Coincidentally the 4-th draft version of AES-OCB for TLS was published [0]
today, and it says that:

 _" Historically Offset Codebook Mode has seen difficulty with implementation,
deployment and standardization because of pending patents and intellectual
rights claims on OCB itself. In preparation of this document all involved
parties have declared they will issue IPR statements exempting use of OCB Mode
in TLS from these claims."_

[0] - [https://datatracker.ietf.org/doc/draft-zauner-tls-aes-
ocb/?i...](https://datatracker.ietf.org/doc/draft-zauner-tls-aes-
ocb/?include_text=1)

------
nisa
Reading about djb makes me feel really unproductive and stupid :) He wrote
daemontools and solved most issues that systemd tries to solve years ago,
wrote qmail and basically designed the blueprint for writing secure daemons on
Unix.

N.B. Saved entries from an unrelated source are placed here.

/-- The station input behind a candidate code of 3 to 6. -/
def stnIn (i : Fin 7) : Fin 4 := ⟨(i.val - 3) % 4, Nat.mod_lt _ (by omega)⟩

/-- FREQ of a station input: 7 acts as off (R326). -/
def Dev.stnFreq (d : Dev) (i : Nat) : Nat :=
  let f := fieldOf (d.reg (0x3010 + 4 * i)) 2 0
  if f = 7 then 0 else f

/-- What a channel's engine sees of its candidates: the station inputs' qualification is the spine's (R302). The offset of a candidate
is that of its last completed 10 s window; one that a 100 ms window has qualified before any 10 s window has offset 0 (DESIGN CHOICE,
log entry 86). -/
def Hw.cands (h : Hw) (c : ChanId) (r : Bool) : Cands :=
  let x := h.chan c
  let st := fun i : Fin 7 => if i.val < 3 then x.cand i else { h.dev.stn.inp[stnIn i] with ppb := (x.cand i).ppb, fast := (x.cand i).fast }
  { rank := Vector.ofFn fun i => x.rank r i.val
    qual := Vector.ofFn fun i : Fin 8 => if hi : i.val < 7 then decide ((st ⟨i.val, hi⟩).qst = .qual) else true
    fail := Vector.ofFn fun i : Fin 8 => if hi : i.val < 7 then (st ⟨i.val, hi⟩).fail || (decide (3 ≤ i.val) && decide (h.dev.stnFreq (i.val - 3) = 0)) else false
    off := Vector.ofFn fun i : Fin 8 => if hi : i.val < 7 then (st ⟨i.val, hi⟩).ppb else 0 }

/-- MODE and FCAND of a synthesizer (R320). -/
def Chan.synMode (x : Chan) (r : Bool) : Nat × Fin 8 :=
  let w := x.reg 0x8000
  if r then (fieldOf w 10 9, ⟨fieldOf w 13 11 % 8, Nat.mod_lt _ (by omega)⟩)
  else (fieldOf w 4 3, ⟨fieldOf w 7 5 % 8, Nat.mod_lt _ (by omega)⟩)

/-- HO_WIN and HO_VALID fields (R322). -/
def hoWin (n : Nat) : Nat := clamp 60 3600 n
/-- HO_VALID in seconds. -/
def hoValid (n : Nat) : Nat := clamp 1 10080 n * 60

/-- A synthesizer evaluates R306, and changes state and selection as R309 gives. -/
def Hw.reselectSyn (h : Hw) (c : ChanId) (r : Bool) : Hw :=
  let x := h.chan c
  let e := x.syn r
  let m := x.synMode r
  let act : Fin 8 := if x.psw.active = .bkp then 2 else 1
  let q := h.cands c r
  let e' := e.follow (select q m.1 m.2 e.sel act) h.tcomp (hoWin (fieldOf (x.reg 0x8010) 11 0))
  let e' := if (q.eset.length ≤ 1) then { e' with disagree := false } else e'
  let h := h.onSyn c r fun _ => e'
  let h := if e'.st ≠ e.st then h.evTim c (if r then 0x00400000 else 0x00800000) else h
  if e'.sel ≠ e.sel then h.evTim c (if r then 0x00100000 else 0x00200000) else h

/-- Both synthesizers of a running channel evaluate R306. -/
def Hw.reselect (h : Hw) (c : ChanId) : Hw :=
  if (h.chan c).isActive then (h.reselectSyn c false).reselectSyn c true else h

/-! ## Line candidates (R303) -/

/-- The lane of a line candidate. -/
def candLane (i : Nat) : Lane := if i = 0 then .red else if i = 1 then .bkw else .bkp

/-- The candidate code of a lane. -/
def laneCand : Lane → Fin 7
  | .red => 0 | .bkw => 1 | .bkp => 2

/-- Offset of a lane's framer registers (R483). -/
def frmReg (p : Lane) (off : Nat) : Nat := 0x2000 + 0x100 * p.num + off

/-- A defect bit of a lane. -/
def LaneSt.def_ (l : LaneSt) (i : Nat) : Bool := l.defects.getLsbD i

/-- A line candidate's signal fails (R303). -/
def Chan.lineFails (x : Chan) (p : Lane) : Bool :=
  let l := x.lane p
  l.def_ 15 || l.def_ 13 || l.def_ 12 || (decide (x.rate p = 9) && l.def_ 14)
    || (bitOf (x.reg (frmReg p 8)) 3 && l.def_ 8)
    || (bitOf (x.reg 0x8014) 0 && isSdh (x.rate p) && decide (fieldOf (x.reg (frmReg p 0x14)) 11 8 = 0xF))

/-- The candidacy of a lane follows its signal: DISQ with FAIL at once, INIT when the condition clears (R303). -/
def Hw.candCheck (h : Hw) (c : ChanId) (p : Lane) : Hw :=
  let x := h.chan c
  let k := x.cand (laneCand p)
  let bad := x.lineFails p
  if !x.isActive || decide (bad = k.fail) then h
  else
    let h := h.onCand c (laneCand p) fun k =>
      if bad then { k with qst := .disq, fail := true, drift := false, overRun := 0, lastFail := true }
      else { k with qst := .init, fail := false }
    (if bad && decide (k.qst = .disq) then h else h.evTim c 0x00040000).reselect c

/-! ## Windows (R304) -/

/-- A candidate after a completed window: `long` for 10 s; `direct` when an INIT candidate goes straight to QUAL. -/
def Cand.window (k : Cand) (long : Bool) (off t hy : Int) (direct wtr0 : Bool) : Cand :=
  let k := if long then { k with ppb := off } else { k with fast := off }
  let enter : Cand := if wtr0 then { k with qst := .qual, drift := false, fresh := false, overRun := 0 } else { k with qst := .pending, drift := false, fresh := false }
  let out : Cand := { k with qst := .disq, drift := true, fresh := false, overRun := 0, lastFail := false }
  match k.qst with
  | .init =>
    if long then k
    else if t < (off.natAbs : Int) then out
    else if direct || k.fresh then { k with qst := .qual, drift := false, fresh := false, overRun := 0 } else enter
  | .qual =>
    if !long then k
    else if t < (off.natAbs : Int) then (if 2 ≤ k.overRun then out else { k with overRun := k.overRun + 1 })
    else { k with overRun := 0 }
  | .disq => if long && k.drift && decide ((off.natAbs : Int) ≤ t - hy) then enter else k
  | .pending => if long && decide (t - hy < (off.natAbs : Int)) then out else k

/-- Two members of E differ beyond the limit, the pair of lowest codes; `num`/`den` scales the limit (R307). -/
def disagreePair (q : Cands) (t lim : Int) (num den : Int) : Option (Fin 8 × Fin 8) :=
  let e := q.eset.filter fun c => decide ((q.off[c].natAbs : Int) ≤ t)
  (e.flatMap fun a => (e.filter fun b => decide (a < b)).map fun b => (a, b)).find? fun ab =>
    decide (lim * num < ((q.off[ab.1] - q.off[ab.2]).natAbs : Int) * den)

/-- Disagreement of a synthesizer over one window (R307). THR is the channel's CHn.TIM_QCFG.QUAL_THR for every member of E, station
inputs too (DESIGN CHOICE, log entry 87). -/
def Hw.disagreeCheck (h : Hw) (c : ChanId) (r : Bool) : Hw :=
  let x := h.chan c
  let w := x.reg 0x800C
  let q := h.cands c r
  let t := thr (fieldOf w 9 0)
  let lim := thr (fieldOf w 30 22)
  let e := x.syn r
  match disagreePair q t lim 1 1 with
  | some ab =>
    if e.disagree then h
    else ((h.onSyn c r fun e => { e with disagree := true }).evTim c 0x00080000).raiseChan c 8 clsN 0x40
      (ab.1.val + 8 * ab.2.val + (if r then 2 ^ 23 else 0))
  | none =>
    if (disagreePair q t lim 8 10).isNone then h.onSyn c r fun e => { e with disagree := false } else h

/-- A 10 s window of a candidate has completed: once every member of E but FREE has completed one, that window is judged. A member's
second window begins a new round (DEDUCED, log entry 92). -/
def Hw.windowDone (h : Hw) (c : ChanId) (r : Bool) (i : Fin 7) : Hw :=
  let k : Fin 8 := ⟨i.val, by omega⟩
  let l := ((h.chan c).syn r).round
  let l := if l.contains k then [k] else l ++ [k]
  if (h.cands c r).eset.all fun m => decide (m = 7) || l.contains m then (h.onSyn c r fun e => { e with round := [] }).disagreeCheck c r
  else h.onSyn c r fun e => { e with round := l }

/-! ## The station engine (R316 to R318) -/

/-- What the station engine sees of its candidates. -/
def Dev.stnCands (d : Dev) : Cands :=
  { rank := Vector.ofFn fun i => if i.val < 3 then 0 else d.stnRank i.val
    qual := Vector.ofFn fun i : Fin 8 => if i.val = 7 then true else if hi : i.val < 7 then decide (i.val ≥ 3 ∧ (d.stn.inp[stnIn ⟨i.val, hi⟩]).qst = .qual) else false
    fail := Vector.ofFn fun i : Fin 8 => if i.val = 7 then false else if hi : i.val < 7 then decide (i.val < 3) || (d.stn.inp[stnIn ⟨i.val, hi⟩]).fail || decide (d.stnFreq (i.val - 3) = 0) else true
    off := Vector.ofFn fun i : Fin 8 => if hi : i.val < 7 then (d.stn.inp[stnIn ⟨i.val, hi⟩]).ppb else 0 }

/-- A station output is driven low (R318). -/
def Hw.stnLow (h : Hw) (j : Nat) : Bool :=
  let w := h.devReg (0x3040 + 4 * j)
  let st := h.dev.stn.eng.st
  decide (h.dev.boot.st ≠ .run) || h.dev.boot.inReset || decide (fieldOf w 2 0 = 0)
    || (decide (1 ≤ fieldOf w 4 3) && decide (st = .freeRun ∨ st = .lost))
    || (decide (2 ≤ fieldOf w 4 3) && decide (st = .holdover))

/-- The station outputs follow their conditions, and DEV.STN_OEVT_j reports each change in RUN (R318, R461). -/
def Hw.stnOutputs (h : Hw) : Hw :=
  (List.finRange 4).foldl (fun h (j : Fin 4) =>
    let low := h.stnLow j.val
    if low = h.dev.stn.low[j] then h
    else
      let h := h.onDev fun d => { d with stn := { d.stn with low := d.stn.low.set j low } }
      if low && decide (h.dev.boot.st ≠ .run) then h
      else h.devEvent (0x3060 + 4 * j.val) (28 + j.val) (if low then 0x00800000 else 0x00400000)) h

/-- The pull toward a new reference's phase begins: the phase it finds is a free value of less than 2^19 ps (R317, log
entry 3). -/
def Hw.stnPullTo (h : Hw) : Hw :=
  let d := h.draw
  d.2.onDev fun x => { x with stn := { x.stn with pull := x.stn.pull + signed 20 (d.1.toNat % 2 ^ 20), slew := true } }

/-- The station engine evaluates R306 and changes as R309 and R317 give. -/
def Hw.reselectStn (h : Hw) : Hw :=
  let d := h.dev
  let e := d.stn.eng
  let w := d.reg 0x3028
  let fc : Fin 8 := if fieldOf w 26 24 ≤ 2 then 7 else ⟨fieldOf w 26 24 % 8, Nat.mod_lt _ (by omega)⟩
  let e' := e.follow (select d.stnCands (fieldOf w 23 22) fc e.sel 1) h.tcomp (hoWin (fieldOf (d.reg 0x3024) 23 12))
  let h := h.onDev fun d => { d with stn := { d.stn with eng := e' } }
  let h := if e'.st ≠ e.st then h.devEvent 0x300C 23 0x00800000 else h
  let h := if e'.sel ≠ e.sel then h.devEvent 0x300C 23 0x00400000 else h
  let h := if e'.st = .acquiring ∧ (e.st ≠ .acquiring ∨ e'.sel ≠ e.sel) then h.stnPullTo else h
  h.stnOutputs

/-- Every engine evaluates R306: a station input's qualification changed. -/
def Hw.reselectAll (h : Hw) : Hw := (List.finRange 48).foldl (fun h c => h.reselect c) h.reselectStn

He wrote a secure wrapper for using C library functions safely, created
a build system that is similiar to NixOS and solves most of the pains of the
Unix filesystem hierarchy. Wrote a secure BIND DNS replacement and I've
probably forget lot's of other archivements in cryptography and mathematics
linke DNSCurve, ECC ciphers and MACs.
[https://cr.yp.to/djb.html](https://cr.yp.to/djb.html)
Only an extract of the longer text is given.